• _What to do_
Repeat only the lines below from the one containing "(∀ c rest, t.tick.rst" through the one containing "(State.resetFor cfg time).busy", inclusive, exactly as written.

Exercise material section start

-- ==== Sys2Proof/Certificates/Slice0/Obligations.lean ====
section
/-! DEFINITION. The statements for the provers, in the order of the spec's files: encoding, the step, the commands, the
responses, the motion, the pattern driver, the invariants, the whole-machine rules. -/

open Sys2Proof Sys2Proof.Machine

/-! ### Encoding (30_encoding.md) -/

/-- Decoding the record of a well-formed command gives the command back, with every operand (R50, R57, R62, R63). For a
MOVE_BY with more targets than the `MAX_ARGS` words of R50 this is the model's choice: `encode` then lists more words than
a record has (log 9). -/
def Obligations.DecodeEncodeRoundTrip : Prop :=
  ∀ (cfg : Config) (i : Instr), i.wellFormed = true →
    decode (encode i) = .instr i ∧ decode ((encode i).padded cfg) = .instr i

/-- A record that decodes to a command has that command's header, and its argument words are the command's operands:
each header word and each operand word has one meaning (R56, R57). -/
def Obligations.DecodedRecordReencodes : Prop :=
  ∀ (c : Command) (i : Instr), decode c = .instr i →
    i.wellFormed = true ∧ (encode i).hdr = c.hdr ∧
      ∀ k, k < (encode i).args.length → (encode i).arg k = c.arg k

/-- R59: the argument words that an operation does not read have no effect, and a MOVE_BY whose `N` is not `count` reads
none at all. -/
def Obligations.IgnoredArgumentWordsHaveNoEffect : Prop :=
  (∀ (c c' : Command) (o : Op) (s : State), c'.hdr = c.hdr → decodeHeader c.hdr = .op o →
      (∀ k, k < operandWords o → c'.arg k = c.arg k) → accept c' s = accept c s) ∧
  (∀ (c c' : Command) (n : BitVec 8) (s : State), c'.hdr = c.hdr → decodeHeader c.hdr = .op (.moveBy n) →
      n.toNat ≠ s.count.toNat → accept c' s = accept c s)

/-- R60: the illegal headers are exactly (a), (b) and (c), and an illegal command does `fail IllegalCommand`: the response
(7, 0) and no other effect. -/
def Obligations.IllegalHeadersFailWithIllegalCommand : Prop :=
  (∀ c : Command, IllegalHeader c.hdr ↔ ∃ why, decode c = .illegal why) ∧
  (∀ (c : Command) (s : State), IllegalHeader c.hdr → accept c s = .next (s.respondedOnly 7 0))

/-- R64: a header that decodes to an operation selects exactly that operation's row of the opcode map, and a header that
is illegal selects none. -/
def Obligations.OpcodeMapSelectsOneRow : Prop :=
  (∀ (h : Word) (o : Op), decodeHeader h = .op o →
      (opcodeMap.filter fun r => r.selectedBy h).map OpRow.mnemonic = [o.mnemonic]) ∧
  (∀ (h : Word) (why : Illegal), decodeHeader h = .illegal why → ∀ r ∈ opcodeMap, r.selectedBy h = false)

/-- A few header words written out from R64, V-DEC and P1 decode to the commands they stand for. -/
def Obligations.SpecHeaderWordsDecode : Prop :=
  decode ⟨0x00000001, [0x00000002]⟩ = .instr (.construct 2) ∧
  decode ⟨0x00000002, [0x000000C8, 0x00000008, 0x00000009]⟩ = .instr (.reg2 200 8 9) ∧
  decode ⟨0x00000003, [0x000000C8, 2, 3, 4, 5]⟩ = .instr (.reg4 200 2 3 4 5) ∧
  decode ⟨0x00000004, [0x00000001, 0x0000003C]⟩ = .instr (.setSpeed 1 60) ∧
  decode ⟨0x00000205, [0x00000004, 0xFFFFFFFE]⟩ = .instr (.moveBy [4, 0xFFFFFFFE]) ∧
  decode ⟨0x00000006, []⟩ = .instr .version ∧
  decode ⟨0x00000007, []⟩ = .illegal .opcode ∧
  decode ⟨0x00000101, []⟩ = .illegal .operandCount ∧
  decode ⟨0x80000005, []⟩ = .illegal .reservedField

/-- The textual syntax (R62): only well-formed commands come out of a line; the line written for a well-formed command, its
operands in decimal or in hexadecimal, with a comment or none, assembles to exactly that command; and for each mnemonic
an operand out of its range, or another number of operands, makes the line malformed. How a line is cut into parts, and
that a hexadecimal operand is the word also where the operand is signed, are the model's choice (log 11). -/
def Obligations.LinesAssembleToTheirCommands : Prop :=
  (∀ (line : List Char) (i : Instr), assembleLine line = .command i → i.wellFormed = true) ∧
  ∀ tail : List Char, (tail = [] ∨ ∃ comment, tail = ';' :: comment) →
    (∀ i : Instr, i.wellFormed = true →
      assembleLine (lineText (asmMnemonic i) (decimalOperands i) ++ tail) = .command i ∧
      assembleLine (lineText (asmMnemonic i) (hexadecimalOperands i) ++ tail) = .command i) ∧
    (∀ cap : AsmOperand, (assembleLine (lineText "CONSTRUCT" [cap] ++ tail)).IsCommandWhen
      cap.SignedInRange (.construct cap.word)) ∧
    (∀ spr a b : AsmOperand, (assembleLine (lineText "REG2" [spr, a, b] ++ tail)).IsCommandWhen
      (spr.SignedInRange ∧ a.UnsignedInRange ∧ b.UnsignedInRange) (.reg2 spr.word a.word b.word)) ∧
    (∀ spr a b c d : AsmOperand, (assembleLine (lineText "REG4" [spr, a, b, c, d] ++ tail)).IsCommandWhen
      (spr.SignedInRange ∧ a.UnsignedInRange ∧ b.UnsignedInRange ∧ c.UnsignedInRange ∧ d.UnsignedInRange)
      (.reg4 spr.word a.word b.word c.word d.word)) ∧
    (∀ motor rpm : AsmOperand, (assembleLine (lineText "SET_SPEED" [motor, rpm] ++ tail)).IsCommandWhen
      (motor.UnsignedInRange ∧ rpm.SignedInRange) (.setSpeed motor.word rpm.word)) ∧
    (∀ ts : List AsmOperand, (assembleLine (lineText "MOVE_BY" ts ++ tail)).IsCommandWhen
      (ts.length ≤ 255 ∧ ∀ t ∈ ts, t.SignedInRange) (.moveBy (ts.map AsmOperand.word))) ∧
    assembleLine (lineText "VERSION" [] ++ tail) = .command .version ∧
    (∀ (mnemonic : String) (n : Nat) (ops : List AsmOperand),
      (mnemonic, n) ∈ [("CONSTRUCT", 1), ("REG2", 3), ("REG4", 5), ("SET_SPEED", 2), ("VERSION", 0)] → ops.length ≠ n →
        assembleLine (lineText mnemonic ops ++ tail) = .malformed)

/-! ### The step (R10, R53, R87, R112, R125) -/

/-- A step accepts the offered record, whatever it decodes to, when `rst` is low and the block is not busy: it runs the
meaning of a record that decodes to `i`, and a record with an illegal header responds (7, 0) and does nothing else (R60).
Around that, the step lets the clock advance and takes the command off the port. (How the environment's choices stand in
State is the model's: log 3, log 4.) -/
def Obligations.StepRunsTheDecodedCommand : Prop :=
  ∀ (s : State) (c : Command) (rest : List Command), s.tick.rst = false → s.busy = false → s.offered = c :: rest →
    step s = accept c (s.afterTick.offering rest) ∧ s.afterTick.time = s.time + s.tick.advance ∧
    (∀ i, decode c = .instr i → step s = exec i (s.afterTick.offering rest)) ∧
    (IllegalHeader c.hdr → step s = .next ((s.afterTick.offering rest).respondedOnly 7 0))

/-- While busy and without reset, a step is the Evaluate action and no command is accepted: the offered commands wait
(R53, R87). -/
def Obligations.BusyBlockEvaluatesAndAcceptsNothing : Prop :=
  ∀ s : State, s.tick.rst = false → s.busy = true →
    step s = evaluate s.afterTick ∧ ∀ t, step s = .next t → t.offered = s.offered

/-- An idle block that is offered nothing waits: only the environment moves (R123). -/
def Obligations.IdleBlockWaits : Prop :=
  ∀ s : State, s.tick.rst = false → s.busy = false → s.offered = [] →
    ∃ t, step s = .next t ∧ t.capacity = s.capacity ∧ t.count = s.count ∧ t.busy = false ∧ t.scan = s.scan ∧
      t.slots = s.slots ∧ t.pins = s.pins ∧ t.trace = s.trace ∧ t.offered = [] ∧ t.cfg = s.cfg

/-- R125 and R126: while `rst` is asserted, whatever the block was doing, the bank registers become 0, no slot is
registered, no event is emitted, the sink keeps its content and nothing is accepted; after release the next command is
accepted. -/
def Obligations.ResetAbandonsEverything : Prop :=
  ∀ s : State, s.tick.rst = true →
    ∃ t, step s = .next t ∧ t.capacity = 0 ∧ t.count = 0 ∧ t.busy = false ∧ t.scan = 0 ∧ t.registered = [] ∧
      t.trace = s.trace ∧ t.pins = s.pins ∧ t.offered = s.offered ∧ t.cfg = s.cfg ∧
      t.time = s.time + s.tick.advance ∧
      (∀ c rest, t.tick.rst = false → s.offered = c :: rest → step t = accept c (t.afterTick.offering rest))

/-- R37, for the values that the spec states: the bank registers are 0, no slot is registered and the trace is empty, for
every value of the parameters and of the clock; `State.reset` is one of these states. -/
def Obligations.ResetStateHoldsTheStatedValues : Prop :=
  (∀ (cfg : Config) (time : Nat),
    (State.resetFor cfg time).capacity = 0 ∧ (State.resetFor cfg time).count = 0 ∧
      (State.resetFor cfg time).busy = false ∧ (State.resetFor cfg time).scan = 0 ∧
      (State.resetFor cfg time).registered = [] ∧ (State.resetFor cfg time).trace = []) ∧
  ∃ cfg time, cfg.Legal ∧ State.reset = State.resetFor cfg time

/-! ### The configuration commands and VERSION (40_configuration.md, 43_version.md) -/

/-- R67: CONSTRUCT with a capacity in 1..MAX_SLOTS sets `capacity`, empties the bank and responds (0, 0); with any other
it responds (1, 0). Nothing else changes either way. Its record is the header 0x00000001 with the capacity in `A[0]`. -/
def Obligations.ConstructMakesAnEmptyBank : Prop :=
  (∀ c : Command, c.hdr = 0x00000001 → decode c = .instr (.construct (c.arg 0))) ∧
  ∀ (cap : Word) (s : State),
    (0 < cap.toInt → cap.toInt ≤ (s.cfg.maxSlots : Int) →
      exec (.construct cap) s =
        .next { s with capacity := cap, count := 0, trace := s.trace ++ [.respond 0 0] }) ∧
    (cap.toInt ≤ 0 ∨ (s.cfg.maxSlots : Int) < cap.toInt → exec (.construct cap) s = .next (s.respondedOnly 1 0))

Exercise material section end

• _Result of this exercise_
      (∀ c rest, t.tick.rst = false → s.offered = c :: rest → step t = accept c (t.afterTick.offering rest))

/-- R37, for the values that the spec states: the bank registers are 0, no slot is registered and the trace is empty, for
every value of the parameters and of the clock; `State.reset` is one of these states. -/
def Obligations.ResetStateHoldsTheStatedValues : Prop :=
  (∀ (cfg : Config) (time : Nat),
    (State.resetFor cfg time).capacity = 0 ∧ (State.resetFor cfg time).count = 0 ∧
      (State.resetFor cfg time).busy = false ∧ (State.resetFor cfg time).scan = 0 ∧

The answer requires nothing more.